Extracted data below:

theorem execTeardownWatchdog_kept {k0 s : State} (hk : Kept k0 s) (eng : Fin 5) (p : PartId) :
    ∀ {s1}, execTeardownWatchdog eng p s = .next s1 → Kept k0 s1 := by
  intro s1 ht; unfold execTeardownWatchdog at ht; simp only [Host.Outcome.next.injEq] at ht; subst ht
  simp +contextual (maxDischargeDepth := 99) [hk]

theorem execHearthSelftestFail_kept {k0 s : State} (hk : Kept k0 s) (h : HearthId) :
    ∀ {s1}, execHearthSelftestFail h s = .next s1 → Kept k0 s1 := by
  intro s1 ht; unfold execHearthSelftestFail at ht; simp only [Host.Outcome.next.injEq] at ht; subst ht
  simp +contextual (maxDischargeDepth := 99) [hk]

@[simp ↓] theorem State.writeSemCfg_kept {k0 s : State} (hk : Kept k0 s) (v : Word) :
    Kept k0 (s.writeSemCfg v) := by
  unfold State.writeSemCfg
  simp +contextual (maxDischargeDepth := 99) [hk]

theorem execSemCfgWrite_kept {k0 s : State} (hk : Kept k0 s) (o : Origin) (v : Word) :
    ∀ {s1}, execSemCfgWrite o v s = .next s1 → Kept k0 s1 := by
  intro s1 ht; unfold execSemCfgWrite at ht; simp only [Host.Outcome.next.injEq] at ht; subst ht
  simp +contextual (maxDischargeDepth := 99) [hk]

theorem execHostLinkDrop_kept {k0 s : State} (hk : Kept k0 s)  :
    ∀ {s1}, execHostLinkDrop s = .next s1 → Kept k0 s1 := by
  intro s1 ht; unfold execHostLinkDrop at ht; simp only [Host.Outcome.next.injEq] at ht; subst ht
  simp +contextual (maxDischargeDepth := 99) [hk]

@[simp ↓] theorem State.heartbeat_kept {k0 s : State} (hk : Kept k0 s)  :
    Kept k0 (s.heartbeat) := by
  unfold State.heartbeat
  simp +contextual (maxDischargeDepth := 99) [hk]

theorem execHostHbWrite_kept {k0 s : State} (hk : Kept k0 s) (o : Origin) :
    ∀ {s1}, execHostHbWrite o s = .next s1 → Kept k0 s1 := by
  intro s1 ht; unfold execHostHbWrite at ht; simp only [Host.Outcome.next.injEq] at ht; subst ht
  simp +contextual (maxDischargeDepth := 99) [hk]

theorem execHeartbeatTimeout_kept {k0 s : State} (hk : Kept k0 s)  :
    ∀ {s1}, execHeartbeatTimeout s = .next s1 → Kept k0 s1 := by
  intro s1 ht; unfold execHeartbeatTimeout at ht; simp only [Host.Outcome.next.injEq] at ht; subst ht
  simp +contextual (maxDischargeDepth := 99) [hk]

theorem execBankingComplete_kept {k0 s : State} (hk : Kept k0 s)  :
    ∀ {s1}, execBankingComplete s = .next s1 → Kept k0 s1 := by
  intro s1 ht; unfold execBankingComplete at ht; simp only [Host.Outcome.next.injEq] at ht; subst ht
  simp +contextual (maxDischargeDepth := 99) [hk]

@[simp ↓] theorem State.bindPasids_kept {k0 s : State} (hk : Kept k0 s)  :
    Kept k0 (s.bindPasids) := by
  unfold State.bindPasids
  simp +contextual (maxDischargeDepth := 99) [hk]

@[simp ↓] theorem State.dropCoherent_kept {k0 s : State} (hk : Kept k0 s)  :
    Kept k0 (s.dropCoherent) := by
  unfold State.dropCoherent
  try dsimp only
  repeat' (first | with_reducible assumption | (simp +contextual (maxDischargeDepth := 99) [*]; done) | (simp (maxDischargeDepth := 99) [State.load_ok ‹_› ‹_›]; done) | (simp (maxDischargeDepth := 99) [State.store_ok ‹_› ‹_›]; done) | (simp (maxDischargeDepth := 99) [State.store_ok ‹_ = Except.ok _› (State.load_ok ‹_ = Except.ok (_, _)› ‹_›)]; done) | (simp (maxDischargeDepth := 99) [State.load_ok ‹State.load _ _ _ _ = Except.ok (_, _)› (State.load_ok ‹State.load _ _ _ _ = Except.ok (_, _)› ‹Kept _ _›)]; done) | (have hz := Kept.snd (a := k0) ‹_ = (_, _)› (by simp (maxDischargeDepth := 99) [‹Kept _ _›]); simp (maxDischargeDepth := 99) [hz]; done) | (simp +contextual (maxDischargeDepth := 99) [*, Mem.wf]; done) | with_reducible refine State.onTaken_kept (by with_reducible assumption) _ _ (fun b x hb => ?_) | with_reducible refine State.withWrite_kept (by with_reducible assumption) _ _ (fun b r hb => ?_) | with_reducible refine kept_foldl (fun b x hb => ?_) ?_ | with_reducible refine kept_foldl_fst (fun b x hb => ?_) ?_ | with_reducible refine kept_foldl_snd (fun b x hb => ?_) ?_ | split)

@[simp ↓] theorem State.stopQueues_kept {k0 s : State} (hk : Kept k0 s)  :
    Kept k0 (s.stopQueues) := by
  unfold State.stopQueues
  simp +contextual (maxDischargeDepth := 99) [hk]

@[simp ↓] theorem State.bankPolicy_kept {k0 s : State} (hk : Kept k0 s) (p : Nat) :
    Kept k0 (s.bankPolicy p) := by
  unfold State.bankPolicy
  repeat' (first | with_reducible assumption | (simp +contextual (maxDischargeDepth := 99) [*]; done) | (simp (maxDischargeDepth := 99) [State.load_ok ‹_› ‹_›]; done) | (simp (maxDischargeDepth := 99) [State.store_ok ‹_› ‹_›]; done) | with_reducible refine State.onTaken_kept (by with_reducible assumption) _ _ (fun b x hb => ?_) | with_reducible refine State.withRead_kept (by with_reducible assumption) _ _ (fun b r hb => ?_) | with_reducible refine State.withWrite_kept (by with_reducible assumption) _ _ (fun b r hb => ?_) | with_reducible refine kept_foldl (fun b x hb => ?_) ?_ | with_reducible refine kept_foldl_fst (fun b x hb => ?_) ?_ | with_reducible refine kept_foldl_snd (fun b x hb => ?_) ?_ | split)

@[simp ↓] theorem State.adopt_kept {k0 s : State} (hk : Kept k0 s)  :
    Kept k0 (s.adopt) := by
  unfold State.adopt
  simp +contextual (maxDischargeDepth := 99) [hk]

@[simp ↓] theorem State.writeAdopt_kept {k0 s : State} (hk : Kept k0 s) (v : Word) :
    Kept k0 (s.writeAdopt v) := by
  unfold State.writeAdopt
  simp +contextual (maxDischargeDepth := 99) [hk]

theorem execAdoptGo_kept {k0 s : State} (hk : Kept k0 s) (o : Origin) (v : Word) :
    ∀ {s1}, execAdoptGo o v s = .next s1 → Kept k0 s1 := by
  intro s1 ht; unfold execAdoptGo at ht; simp only [Host.Outcome.next.injEq] at ht; subst ht
  simp +contextual (maxDischargeDepth := 99) [hk]

@[simp ↓] theorem State.fallBack_kept {k0 s : State} (hk : Kept k0 s) (reason : Nat) :
    Kept k0 (s.fallBack reason) := by
  unfold State.fallBack
  simp +contextual (maxDischargeDepth := 99) [hk]

@[simp ↓] theorem State.loadBundle_kept {k0 s : State} (hk : Kept k0 s)  :
    Kept k0 (s.loadBundle) := by
  unfold State.loadBundle
  try dsimp only
  repeat' (first | with_reducible assumption | (simp +contextual (maxDischargeDepth := 99) [*]; done) | (simp (maxDischargeDepth := 99) [State.load_ok ‹_› ‹_›]; done) | (simp (maxDischargeDepth := 99) [State.store_ok ‹_› ‹_›]; done) | (simp (maxDischargeDepth := 99) [State.store_ok ‹_ = Except.ok _› (State.load_ok ‹_ = Except.ok (_, _)› ‹_›)]; done) | (simp (maxDischargeDepth := 99) [State.load_ok ‹State.load _ _ _ _ = Except.ok (_, _)› (State.load_ok ‹State.load _ _ _ _ = Except.ok (_, _)› ‹Kept _ _›)]; done) | (have hz := Kept.snd (a := k0) ‹_ = (_, _)› (by simp (maxDischargeDepth := 99) [‹Kept _ _›]); simp (maxDischargeDepth := 99) [hz]; done) | (simp +contextual (maxDischargeDepth := 99) [*, Mem.wf]; done) | with_reducible refine State.onTaken_kept (by with_reducible assumption) _ _ (fun b x hb => ?_) | with_reducible refine State.withWrite_kept (by with_reducible assumption) _ _ (fun b r hb => ?_) | with_reducible refine kept_foldl (fun b x hb => ?_) ?_ | with_reducible refine kept_foldl_fst (fun b x hb => ?_) ?_ | with_reducible refine kept_foldl_snd (fun b x hb => ?_) ?_ | split)

@[simp ↓] theorem State.mcUp_kept {k0 s : State} (hk : Kept k0 s)  :
    Kept k0 (s.mcUp) := by
  unfold State.mcUp
  simp +contextual (maxDischargeDepth := 99) [hk]

@[simp ↓] theorem State.boot_kept {k0 s : State} (hk : Kept k0 s) (up : Bool) :
    Kept k0 (s.boot up) := by
  unfold State.boot
  simp +contextual (maxDischargeDepth := 99) [hk]

theorem execMcBoot_kept {k0 s : State} (hk : Kept k0 s)  :
    ∀ {s1}, execMcBoot s = .next s1 → Kept k0 s1 := by
  intro s1 ht; unfold execMcBoot at ht; simp only [Host.Outcome.next.injEq] at ht; subst ht
  simp +contextual (maxDischargeDepth := 99) [hk]

theorem execBootTimeout_kept {k0 s : State} (hk : Kept k0 s)  :
    ∀ {s1}, execBootTimeout s = .next s1 → Kept k0 s1 := by
  intro s1 ht; unfold execBootTimeout at ht; simp only [Host.Outcome.next.injEq] at ht; subst ht
  simp +contextual (maxDischargeDepth := 99) [hk]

End of Extracted data.

Problem to solve:
Lines with the string "Word": pick each one out of the material and return it.

Exercise output:
@[simp ↓] theorem State.writeSemCfg_kept {k0 s : State} (hk : Kept k0 s) (v : Word) :
theorem execSemCfgWrite_kept {k0 s : State} (hk : Kept k0 s) (o : Origin) (v : Word) :
@[simp ↓] theorem State.writeAdopt_kept {k0 s : State} (hk : Kept k0 s) (v : Word) :
theorem execAdoptGo_kept {k0 s : State} (hk : Kept k0 s) (o : Origin) (v : Word) :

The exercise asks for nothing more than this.